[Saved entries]
.....

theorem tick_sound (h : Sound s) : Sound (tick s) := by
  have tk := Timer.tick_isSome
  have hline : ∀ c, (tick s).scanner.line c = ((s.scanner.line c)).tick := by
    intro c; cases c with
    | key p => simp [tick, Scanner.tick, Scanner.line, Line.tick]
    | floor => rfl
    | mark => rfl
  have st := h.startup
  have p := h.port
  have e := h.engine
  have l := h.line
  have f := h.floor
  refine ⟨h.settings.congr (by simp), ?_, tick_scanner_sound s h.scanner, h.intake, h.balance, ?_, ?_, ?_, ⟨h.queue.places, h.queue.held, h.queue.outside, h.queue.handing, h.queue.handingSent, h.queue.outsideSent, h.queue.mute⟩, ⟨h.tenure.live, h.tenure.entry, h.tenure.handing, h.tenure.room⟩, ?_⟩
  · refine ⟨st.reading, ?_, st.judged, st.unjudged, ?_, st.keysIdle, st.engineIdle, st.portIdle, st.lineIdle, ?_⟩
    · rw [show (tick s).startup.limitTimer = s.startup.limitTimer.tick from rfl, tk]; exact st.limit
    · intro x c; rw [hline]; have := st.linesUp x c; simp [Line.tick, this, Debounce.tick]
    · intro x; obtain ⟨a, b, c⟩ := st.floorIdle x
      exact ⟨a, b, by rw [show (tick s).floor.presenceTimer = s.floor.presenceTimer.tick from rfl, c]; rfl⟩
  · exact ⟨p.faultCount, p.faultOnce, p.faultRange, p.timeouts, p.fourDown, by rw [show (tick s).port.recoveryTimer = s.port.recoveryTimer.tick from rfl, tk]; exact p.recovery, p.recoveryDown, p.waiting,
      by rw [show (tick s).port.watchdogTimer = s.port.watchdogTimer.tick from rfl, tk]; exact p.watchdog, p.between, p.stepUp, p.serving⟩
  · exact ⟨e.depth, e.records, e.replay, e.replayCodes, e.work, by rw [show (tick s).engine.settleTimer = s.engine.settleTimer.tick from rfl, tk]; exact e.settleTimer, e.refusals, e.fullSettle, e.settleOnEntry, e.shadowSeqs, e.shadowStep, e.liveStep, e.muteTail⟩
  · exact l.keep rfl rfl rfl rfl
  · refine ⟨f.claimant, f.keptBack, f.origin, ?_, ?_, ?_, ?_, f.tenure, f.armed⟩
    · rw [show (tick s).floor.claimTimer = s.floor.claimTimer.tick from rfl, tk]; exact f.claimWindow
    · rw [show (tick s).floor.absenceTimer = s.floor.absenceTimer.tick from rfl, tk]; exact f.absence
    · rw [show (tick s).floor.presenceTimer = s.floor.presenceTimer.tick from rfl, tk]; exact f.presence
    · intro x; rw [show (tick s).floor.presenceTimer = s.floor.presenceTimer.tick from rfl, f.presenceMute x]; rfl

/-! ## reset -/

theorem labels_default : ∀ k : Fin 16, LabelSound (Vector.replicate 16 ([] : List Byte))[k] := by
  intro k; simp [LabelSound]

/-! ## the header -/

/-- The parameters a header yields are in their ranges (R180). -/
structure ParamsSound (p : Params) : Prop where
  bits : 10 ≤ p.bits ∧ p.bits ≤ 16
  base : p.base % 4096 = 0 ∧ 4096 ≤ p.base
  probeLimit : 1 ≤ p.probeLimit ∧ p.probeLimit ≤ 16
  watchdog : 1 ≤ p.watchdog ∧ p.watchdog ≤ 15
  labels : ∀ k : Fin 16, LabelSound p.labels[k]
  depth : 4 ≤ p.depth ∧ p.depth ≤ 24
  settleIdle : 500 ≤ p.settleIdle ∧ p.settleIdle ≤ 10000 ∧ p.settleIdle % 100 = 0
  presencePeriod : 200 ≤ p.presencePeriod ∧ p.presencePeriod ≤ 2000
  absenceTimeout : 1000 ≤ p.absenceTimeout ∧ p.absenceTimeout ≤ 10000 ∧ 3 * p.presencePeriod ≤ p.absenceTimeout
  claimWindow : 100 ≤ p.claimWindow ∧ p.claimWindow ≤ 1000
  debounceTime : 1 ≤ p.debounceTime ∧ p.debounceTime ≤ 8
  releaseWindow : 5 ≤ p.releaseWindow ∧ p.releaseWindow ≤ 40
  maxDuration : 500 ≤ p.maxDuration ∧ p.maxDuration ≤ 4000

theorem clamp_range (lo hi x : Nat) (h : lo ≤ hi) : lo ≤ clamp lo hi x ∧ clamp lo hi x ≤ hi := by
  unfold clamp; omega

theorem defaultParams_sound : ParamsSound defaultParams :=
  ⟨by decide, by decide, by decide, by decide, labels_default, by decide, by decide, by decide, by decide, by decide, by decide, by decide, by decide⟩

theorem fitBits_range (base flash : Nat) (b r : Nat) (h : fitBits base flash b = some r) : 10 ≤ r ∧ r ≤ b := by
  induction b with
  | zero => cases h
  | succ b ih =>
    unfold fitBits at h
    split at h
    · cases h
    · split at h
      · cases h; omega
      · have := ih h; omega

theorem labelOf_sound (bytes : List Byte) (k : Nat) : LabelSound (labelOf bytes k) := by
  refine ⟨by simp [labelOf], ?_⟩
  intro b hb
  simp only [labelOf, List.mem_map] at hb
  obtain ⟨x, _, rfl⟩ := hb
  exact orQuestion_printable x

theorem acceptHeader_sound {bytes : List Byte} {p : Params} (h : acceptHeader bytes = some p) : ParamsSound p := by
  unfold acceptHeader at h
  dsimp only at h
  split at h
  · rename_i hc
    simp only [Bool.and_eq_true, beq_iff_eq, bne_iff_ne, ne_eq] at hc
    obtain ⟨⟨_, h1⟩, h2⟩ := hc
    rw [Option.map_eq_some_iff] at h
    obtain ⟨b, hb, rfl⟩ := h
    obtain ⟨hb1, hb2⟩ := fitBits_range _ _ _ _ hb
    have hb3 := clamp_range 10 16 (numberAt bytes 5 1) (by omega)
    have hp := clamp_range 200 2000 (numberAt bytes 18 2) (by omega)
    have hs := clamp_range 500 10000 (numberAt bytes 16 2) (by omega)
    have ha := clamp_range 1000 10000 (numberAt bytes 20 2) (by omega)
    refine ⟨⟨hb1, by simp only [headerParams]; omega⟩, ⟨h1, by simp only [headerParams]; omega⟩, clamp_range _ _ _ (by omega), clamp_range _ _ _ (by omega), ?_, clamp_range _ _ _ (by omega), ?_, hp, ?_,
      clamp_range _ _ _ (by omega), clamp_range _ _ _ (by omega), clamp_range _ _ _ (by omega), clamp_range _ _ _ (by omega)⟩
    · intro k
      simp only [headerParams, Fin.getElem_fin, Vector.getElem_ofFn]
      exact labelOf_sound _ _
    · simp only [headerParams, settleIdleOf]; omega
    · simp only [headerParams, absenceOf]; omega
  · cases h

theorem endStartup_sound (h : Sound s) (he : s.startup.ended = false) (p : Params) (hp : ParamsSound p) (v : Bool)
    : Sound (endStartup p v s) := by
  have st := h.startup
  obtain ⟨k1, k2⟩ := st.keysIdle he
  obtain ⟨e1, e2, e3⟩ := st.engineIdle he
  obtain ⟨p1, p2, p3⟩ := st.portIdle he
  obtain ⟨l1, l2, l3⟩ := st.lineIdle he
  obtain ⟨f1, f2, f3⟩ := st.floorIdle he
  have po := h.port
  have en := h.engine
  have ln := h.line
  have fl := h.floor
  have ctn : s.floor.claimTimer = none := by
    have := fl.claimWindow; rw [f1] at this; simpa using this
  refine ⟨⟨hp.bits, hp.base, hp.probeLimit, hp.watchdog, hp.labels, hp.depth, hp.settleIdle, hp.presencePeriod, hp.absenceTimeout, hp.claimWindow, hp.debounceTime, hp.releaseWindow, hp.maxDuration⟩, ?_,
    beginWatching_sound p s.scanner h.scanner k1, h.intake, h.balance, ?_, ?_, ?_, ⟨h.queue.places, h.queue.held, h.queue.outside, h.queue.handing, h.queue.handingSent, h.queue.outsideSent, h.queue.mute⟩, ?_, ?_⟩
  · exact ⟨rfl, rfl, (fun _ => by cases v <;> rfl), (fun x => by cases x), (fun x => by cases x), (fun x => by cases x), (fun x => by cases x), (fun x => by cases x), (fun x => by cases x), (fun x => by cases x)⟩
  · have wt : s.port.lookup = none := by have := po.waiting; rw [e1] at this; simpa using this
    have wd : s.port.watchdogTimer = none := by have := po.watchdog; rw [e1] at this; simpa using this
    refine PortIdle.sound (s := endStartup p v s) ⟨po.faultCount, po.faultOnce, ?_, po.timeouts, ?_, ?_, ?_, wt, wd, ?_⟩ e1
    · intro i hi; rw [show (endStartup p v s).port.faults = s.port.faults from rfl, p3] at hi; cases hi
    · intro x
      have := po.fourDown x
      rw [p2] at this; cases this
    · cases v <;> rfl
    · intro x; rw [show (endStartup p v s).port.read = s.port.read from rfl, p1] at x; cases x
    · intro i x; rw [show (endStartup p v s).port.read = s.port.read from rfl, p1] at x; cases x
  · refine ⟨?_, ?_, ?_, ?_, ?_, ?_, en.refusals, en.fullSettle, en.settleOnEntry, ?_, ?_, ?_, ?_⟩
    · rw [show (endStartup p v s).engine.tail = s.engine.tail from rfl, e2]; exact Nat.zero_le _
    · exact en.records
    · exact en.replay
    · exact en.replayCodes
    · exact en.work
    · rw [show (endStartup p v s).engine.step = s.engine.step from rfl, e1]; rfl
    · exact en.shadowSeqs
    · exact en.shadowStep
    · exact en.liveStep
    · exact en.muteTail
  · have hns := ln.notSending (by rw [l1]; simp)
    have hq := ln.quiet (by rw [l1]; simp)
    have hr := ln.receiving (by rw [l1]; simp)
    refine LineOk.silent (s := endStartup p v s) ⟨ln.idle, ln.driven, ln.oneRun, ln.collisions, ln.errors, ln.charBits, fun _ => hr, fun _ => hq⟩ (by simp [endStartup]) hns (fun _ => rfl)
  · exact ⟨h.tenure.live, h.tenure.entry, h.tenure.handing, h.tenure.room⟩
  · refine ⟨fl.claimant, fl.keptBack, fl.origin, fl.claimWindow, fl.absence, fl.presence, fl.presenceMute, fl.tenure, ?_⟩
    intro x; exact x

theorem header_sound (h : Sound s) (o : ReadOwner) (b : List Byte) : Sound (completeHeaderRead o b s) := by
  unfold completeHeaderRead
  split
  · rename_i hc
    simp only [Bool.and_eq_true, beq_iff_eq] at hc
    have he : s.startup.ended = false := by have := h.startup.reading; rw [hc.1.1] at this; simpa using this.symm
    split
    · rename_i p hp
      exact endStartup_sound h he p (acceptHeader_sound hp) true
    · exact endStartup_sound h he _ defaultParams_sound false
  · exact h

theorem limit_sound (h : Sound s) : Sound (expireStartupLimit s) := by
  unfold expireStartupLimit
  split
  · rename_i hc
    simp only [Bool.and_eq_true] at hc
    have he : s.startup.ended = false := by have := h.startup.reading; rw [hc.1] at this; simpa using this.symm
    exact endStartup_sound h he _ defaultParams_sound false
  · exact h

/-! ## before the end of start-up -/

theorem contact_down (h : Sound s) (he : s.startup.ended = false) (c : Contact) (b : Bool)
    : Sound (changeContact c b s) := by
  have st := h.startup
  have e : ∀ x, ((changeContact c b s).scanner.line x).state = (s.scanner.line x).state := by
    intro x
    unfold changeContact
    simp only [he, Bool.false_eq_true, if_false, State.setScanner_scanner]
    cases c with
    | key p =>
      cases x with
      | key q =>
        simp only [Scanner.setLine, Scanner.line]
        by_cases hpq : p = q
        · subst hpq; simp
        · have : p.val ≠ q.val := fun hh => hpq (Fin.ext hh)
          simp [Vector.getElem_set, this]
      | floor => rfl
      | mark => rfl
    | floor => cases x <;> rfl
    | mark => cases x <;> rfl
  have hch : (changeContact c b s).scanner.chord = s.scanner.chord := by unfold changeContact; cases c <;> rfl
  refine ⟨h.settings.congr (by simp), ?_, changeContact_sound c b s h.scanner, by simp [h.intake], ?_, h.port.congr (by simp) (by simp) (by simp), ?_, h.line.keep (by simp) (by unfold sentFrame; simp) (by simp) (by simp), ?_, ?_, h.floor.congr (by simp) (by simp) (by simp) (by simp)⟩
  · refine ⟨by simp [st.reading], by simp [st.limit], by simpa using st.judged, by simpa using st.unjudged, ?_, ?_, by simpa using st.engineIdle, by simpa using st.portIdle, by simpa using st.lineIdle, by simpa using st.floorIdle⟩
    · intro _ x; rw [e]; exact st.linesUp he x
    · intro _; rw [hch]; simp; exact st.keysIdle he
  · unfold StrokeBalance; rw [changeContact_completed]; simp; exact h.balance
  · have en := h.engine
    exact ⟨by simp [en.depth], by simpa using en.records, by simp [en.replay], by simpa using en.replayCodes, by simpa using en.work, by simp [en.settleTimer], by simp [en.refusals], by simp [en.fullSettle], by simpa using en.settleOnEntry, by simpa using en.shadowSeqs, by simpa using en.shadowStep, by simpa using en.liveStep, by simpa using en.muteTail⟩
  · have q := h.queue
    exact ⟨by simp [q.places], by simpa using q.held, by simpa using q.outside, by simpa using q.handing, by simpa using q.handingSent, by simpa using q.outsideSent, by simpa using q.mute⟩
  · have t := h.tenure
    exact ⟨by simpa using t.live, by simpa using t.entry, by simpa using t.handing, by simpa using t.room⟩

.....

*WHAT YOU SHOULD DO*: Copy out the data above word for word, starting at its first line and ending with the line that contains "have f := h.floor".

*WRITTEN SOLUTION*:
theorem tick_sound (h : Sound s) : Sound (tick s) := by
  have tk := Timer.tick_isSome
  have hline : ∀ c, (tick s).scanner.line c = ((s.scanner.line c)).tick := by
    intro c; cases c with
    | key p => simp [tick, Scanner.tick, Scanner.line, Line.tick]
    | floor => rfl
    | mark => rfl
  have st := h.startup
  have p := h.port
  have e := h.engine
  have l := h.line
  have f := h.floor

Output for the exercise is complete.